The turmoil resulting from the Trump administration threatens to make healthcare even more inaccessible and unaffordable for tens of millions of Americans … but it especially threatens women’s healthcare.
For the past few decades, women’s healthcare has been under increasing attack across the country. Even states like New York, often perceived as a beacon of women’s healthcare, are backsliding, increasingly unable to address women’s health challenges adequately. Indeed, the lack of funding and legislative support isn’t limited to rural areas or red states; it is everywhere.
The New York City public health nonprofit I lead, Public Health Solutions, had to close two sexual and reproductive health centers in Brooklyn earlier this year because of a lack of funding. This wasn’t because of the election. In truth, this would have begun to happen regardless of who was president. Women’s healthcare has been long neglected as a U.S. priority, to the detriment of the entire country.
As Trump’s government threatens to accelerate this decline even further, we must come to terms with how little our cities, states and federal government have valued and prioritized women’s health for more than 30 years and begin fighting back against this renewed assault.
The Problem We Face
Investing in women’s healthcare used to be a common sense, bipartisan cause. Richard Nixon, a Republican president, oversaw the passage of crucial women’s health legislation, including Title X.

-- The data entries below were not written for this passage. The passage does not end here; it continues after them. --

/-- The endpoint offers its built response (R140, R153). -/
def offerResponse (e : Env) (b : Built) (x : Commons) : Commons :=
  if e.up b.port then
    if x.hasRoom b.port then x.admitResponse b else { x with output := .offering b }
  else (x.giveReserve b.cells).loseResponse b

/-- An event report joins the queue and the retry timer starts (R172). -/
def admitEvent (x : Commons) (w : Awaiting) (b : Built) : Commons :=
  (x.pushMgmtOut b).setSender (.awaiting { w with timer := true, flight := .queued })

/-- The sender offers its built report (R140, R172, R175). -/
def offerEvent (e : Env) (w : Awaiting) (b : Built) (x : Commons) : Commons :=
  if e.up b.port then
    if x.hasRoom b.port && !x.responseOfferWaits b.port then x.admitEvent w b
    else x.setSender (.awaiting { w with flight := .offering b })
  else (x.giveReserve b.cells).setSender (.awaiting { w with flight := .none })

/-- A punt report joins the queue (R179). -/
def admitPunt (x : Commons) (b : Built) : Commons := (x.pushMgmtOut b).setPunt .idle

/-- The punt side offers its built report (R140, R179). -/
def offerPunt (e : Env) (b : Built) (x : Commons) : Commons :=
  if e.up b.port then
    if x.hasRoom b.port && !x.responseOfferWaits b.port && !x.eventOfferWaits b.port then
      x.admitPunt b
    else x.setPunt (.offering b)
  else (x.giveReserve b.cells).setPunt .idle

/-! ### Grants of the reserve arbiter, and the sends they serve (R131) -/

/-- Grant the response claim if the free reserve cells cover it (R131, R153). -/
def grantResponse (e : Env) (x : Commons) : Commons :=
  match x.output with
  | .claiming b =>
    if b.cells ≤ x.pool.freeReserve then offerResponse e b (x.takeReserve b.cells) else x
  | _ => x

/-- Grant the event report claim if the free reserve cells cover it: the sender builds the report of
the head (R131, R172). -/
def grantEvent (e : Env) (x : Commons) : Commons :=
  match x.events.sender, x.events.listener, x.events.queue with
  | .awaiting w, some l, r :: _ =>
    if w.flight = .claiming then
      let b := eventReport l e.nodeAddress r w.captured
      if b.cells ≤ x.pool.freeReserve then offerEvent e w b (x.takeReserve b.cells) else x
    else x
  | _, _, _ => x

/-- The claim of an event report arrives: granted unless a response claim waits (R131). -/
def claimEvent (e : Env) (x : Commons) : Commons :=
  if x.responseClaimWaits then x else grantEvent e x

/-- The sender begins a send when it is IDLE, a listener is set, its port is UP and the event queue is
not empty (R172). -/
def trySend (e : Env) (x : Commons) : Commons :=
  match x.events.sender, x.events.listener with
  | .idle, some l =>
    if e.up l.port && !x.events.queue.isEmpty then
      claimEvent e (x.setSender (.awaiting
        { retry := 0, captured := x.events.lost, timer := false, flight := .claiming }))
    else x
  | _, _ => x

/-- The sequence number after `n`: 1 after 65535 (R169). -/
def seqAfter (n : Word16) : Word16 := if n = 0xFFFF#16 then 1#16 else n + 1#16

/-- An event is lost: the lost count and the events-lost counter rise by one (R169, R174). -/
def loseEvent (x : Commons) : Commons :=
  { x with
    events := { x.events with lost := satInc x.events.lost }
    mgmt := { x.mgmt with eventsLost := satInc x.mgmt.eventsLost } }

/-- The event unit accepts a post, or discards it when the queue holds 16 records (R169). -/
def accept (e : Env) (k : EventKind) (x : Commons) : Commons :=
  if x.events.queue.length < Config.eventDepth then
    { x with events := { x.events with
        queue := x.events.queue ++
          [{ seq := x.events.nextSeq, uptime := e.uptime, generation := e.generation, kind := k }]
        nextSeq := seqAfter x.events.nextSeq } }
  else x.loseEvent

/-- A block posts an event; its acceptance may begin a send (R169, R172). -/
def post (e : Env) (k : EventKind) (x : Commons) : Commons := trySend e (accept e k x)

/-! ### General cells and holders (R130, R132, R133) -/

/-- The pool evaluates its state against its marks (R133). -/
def evalPool (e : Env) (x : Commons) : Commons :=
  if x.pool.low then
    if x.pool.highMark < x.pool.freeGeneral then
      post e (.poolOk x.pool.freeGeneral) { x with pool := { x.pool with low := false } }
    else x
  else
    if x.pool.freeGeneral < x.pool.lowMark then
      post e (.poolLow x.pool.freeGeneral) { x with pool := { x.pool with low := true } }
    else x

/-- General cells return to the pool (R132, R133). Where they join the free cells: DESIGN CHOICE
(log 12). -/
def giveGeneral (e : Env) (cells : List GeneralCell) (x : Commons) : Commons :=
  evalPool e { x with pool := { x.pool with free := x.pool.free ++ cells } }

/-- A reception takes the first of the free general cells, which the caller has seen (R124, R133). Which
free cell a claim takes: DESIGN CHOICE (log 12). -/
def takeGeneral (e : Env) (x : Commons) : Commons :=
  evalPool e { x with pool := { x.pool with free := x.pool.free.tail } }

/-- Release one holder of a frame among the stored frames: with the last one the frame is removed and
its cells are answered (R132). -/
def dropHolder (id : Nat) : List RxFrame → List RxFrame × List GeneralCell
  | [] => ([], [])
  | f :: rest =>
    if f.id = id then
      if f.holders ≤ 1 then (rest, f.record.cellList)
      else ({ f with holders := f.holders - 1 } :: rest, [])
    else (f :: (dropHolder id rest).1, (dropHolder id rest).2)

/-- Release one holder of a stored frame; its cells return to the pool with the last one (R132). -/
def release (e : Env) (id : Nat) (x : Commons) : Commons :=
  if (dropHolder id x.frames).2 = [] then { x with frames := (dropHolder id x.frames).1 }
  else giveGeneral e (dropHolder id x.frames).2 { x with frames := (dropHolder id x.frames).1 }

/-- Change the stored frame with an identifier. -/
def updateFrame (id : Nat) (f : RxFrame → RxFrame) (x : Commons) : Commons :=
  { x with frames := x.frames.map fun y => if y.id = id then f y else y }

/-- A frame gains a holder (R132). -/
def hold (id : Nat) (x : Commons) : Commons :=
  updateFrame id (fun f => { f with holders := f.holders + 1 }) x

/-- A good reception becomes a stored frame with one holder (R132); answers its identifier. -/
def store (bytes : List Byte) (r : FrameRecord) (x : Commons) : Commons × Nat :=
  ({ x with
      frames := x.frames ++
        [{ id := x.nextFrame, holders := 1, bytes := bytes, record := r }]
      nextFrame := x.nextFrame + 1 },
    x.nextFrame)

/-! ### The punt side's grant and the whole arbiter (R131, R179) -/

/-- Grant the punt report claim if the free reserve cells cover it: the punt side builds the report of
the head entry, removes the entry, releases its holder and offers the report (R131, R179). A send that the
release begins comes before the offer: DEDUCED (log 17). -/
def grantPunt (e : Env) (x : Commons) : Commons :=
  match x.events.punt, x.events.listener, x.events.puntQueue with
  | .claiming, some l, id :: rest =>
    match x.frame? id with
    | some f =>
      let b := puntReport l e.nodeAddress f
      if b.cells ≤ x.pool.freeReserve then
        let y := x.takeReserve b.cells
        offerPunt e b (release e id
          { y with events := { y.events with puntQueue := rest, punt := .idle } })
      else x
    | none => x
  | _, _, _ => x

/-- The reserve arbiter examines the waiting claims in rank order and stops at the first one the free
reserve cells do not cover (R131). -/
def arbiter (e : Env) (x : Commons) : Commons :=
  let x1 := grantResponse e x
  if x1.responseClaimWaits then x1
  else
    let x2 := grantEvent e x1
    if x2.eventClaimWaits then x2 else grantPunt e x2

/-- Reserve cells return to the pool and the arbiter examines the waiting claims (R131). -/
def releaseReserve (e : Env) (n : Nat) (x : Commons) : Commons := arbiter e (x.giveReserve n)

/-- The claim of a punt report arrives: granted unless a claim of higher rank waits (R131). -/
def claimPunt (e : Env) (x : Commons) : Commons :=
  if x.responseClaimWaits || x.eventClaimWaits then x else grantPunt e x

/-! ### Waiting offers (R140) -/

/-- The waiting response, if it waits at `p` and there is room, joins the queue (R140). -/
def admitWaitingResponse (e : Env) (p : Port) (x : Commons) : Commons :=
  match x.output with
  | .offering b => if b.port = p ∧ e.up p ∧ x.hasRoom p then x.admitResponse b else x
  | _ => x

/-- The waiting event report, if it waits at `p` and there is room, joins the queue (R140, R172). -/
def admitWaitingEvent (e : Env) (p : Port) (x : Commons) : Commons :=
  match x.events.sender with
  | .awaiting w =>
    match w.flight with
    | .offering b =>
      if b.port = p ∧ e.up p ∧ x.hasRoom p ∧ ¬x.responseOfferWaits p then x.admitEvent w b else x
    | _ => x
  | .idle => x

/-- The waiting punt report, if it waits at `p` and there is room, joins the queue (R140, R179). -/
def admitWaitingPunt (e : Env) (p : Port) (x : Commons) : Commons :=
  match x.events.punt with
  | .offering b =>
    if b.port = p ∧ e.up p ∧ x.hasRoom p ∧ ¬x.responseOfferWaits p ∧ ¬x.eventOfferWaits p then
      x.admitPunt b
    else x
  | _ => x

/-- The management-out queue of `p` admits waiting offers in rank order as long as it has room
(R140). -/
def admitOffers (e : Env) (p : Port) (x : Commons) : Commons :=
  admitWaitingPunt e p (admitWaitingEvent e p (admitWaitingResponse e p x))

/-! ### Withdrawals -/

/-- The sender's waiting claim is withdrawn, or its waiting report discarded and its cells returned;
the arbiter has yet to look (R173, R175, R176). -/
def withdrawEvent (x : Commons) : Commons :=
  match x.events.sender with
  | .awaiting w =>
    match w.flight with
    | .claiming => x.setSender (.awaiting { w with flight := .none })
    | .offering b => (x.giveReserve b.cells).setSender (.awaiting { w with flight := .none })
    | _ => x
  | .idle => x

But now, that bipartisan consensus has been shattered.
This is, in part, due to women’s health being used euphemistically to talk about “hot-button” health issues like abortion. While reproductive care is undoubtedly important, women’s health encompasses far more than that: cardiovascular disease; breast, cervical and ovarian cancer; mental illnesses; bone health; menopause; sexually transmitted infections (STIs) like HPV; and more.
These are all health issues that women often disproportionately face and that care facilities don’t receive the funding to properly address.
Healthcare spending has more than doubled in the last 20 years—from $2 trillion in 2005, to a projected $4.9 trillion in 2025—but spending for women’s health has declined immensely.
The federal funding for the Title X Family Planning program was $286 million in 2005, and in 2025, it was proposed to be still at the same level. However, it is expected to be completely eliminated under Trump’s proposal.
While food inflation has increased 68 percent since 2005, the value of Women, Infants and Children (WIC) benefits, a key program that provides health and nutrition benefits to pregnant and new mothers, has only risen 31 percent in that same period.
Women’s health-related research represented 13.5 percent of the NIH’s budget in 2005 and only 10.4 percent in 2025. And now we know that the Trump administration’s recently released budget framework also slashes the NIH budget by nearly 40 percent.
Healthcare spending has more than doubled in the last 20 years … spending for women’s health has declined immensely.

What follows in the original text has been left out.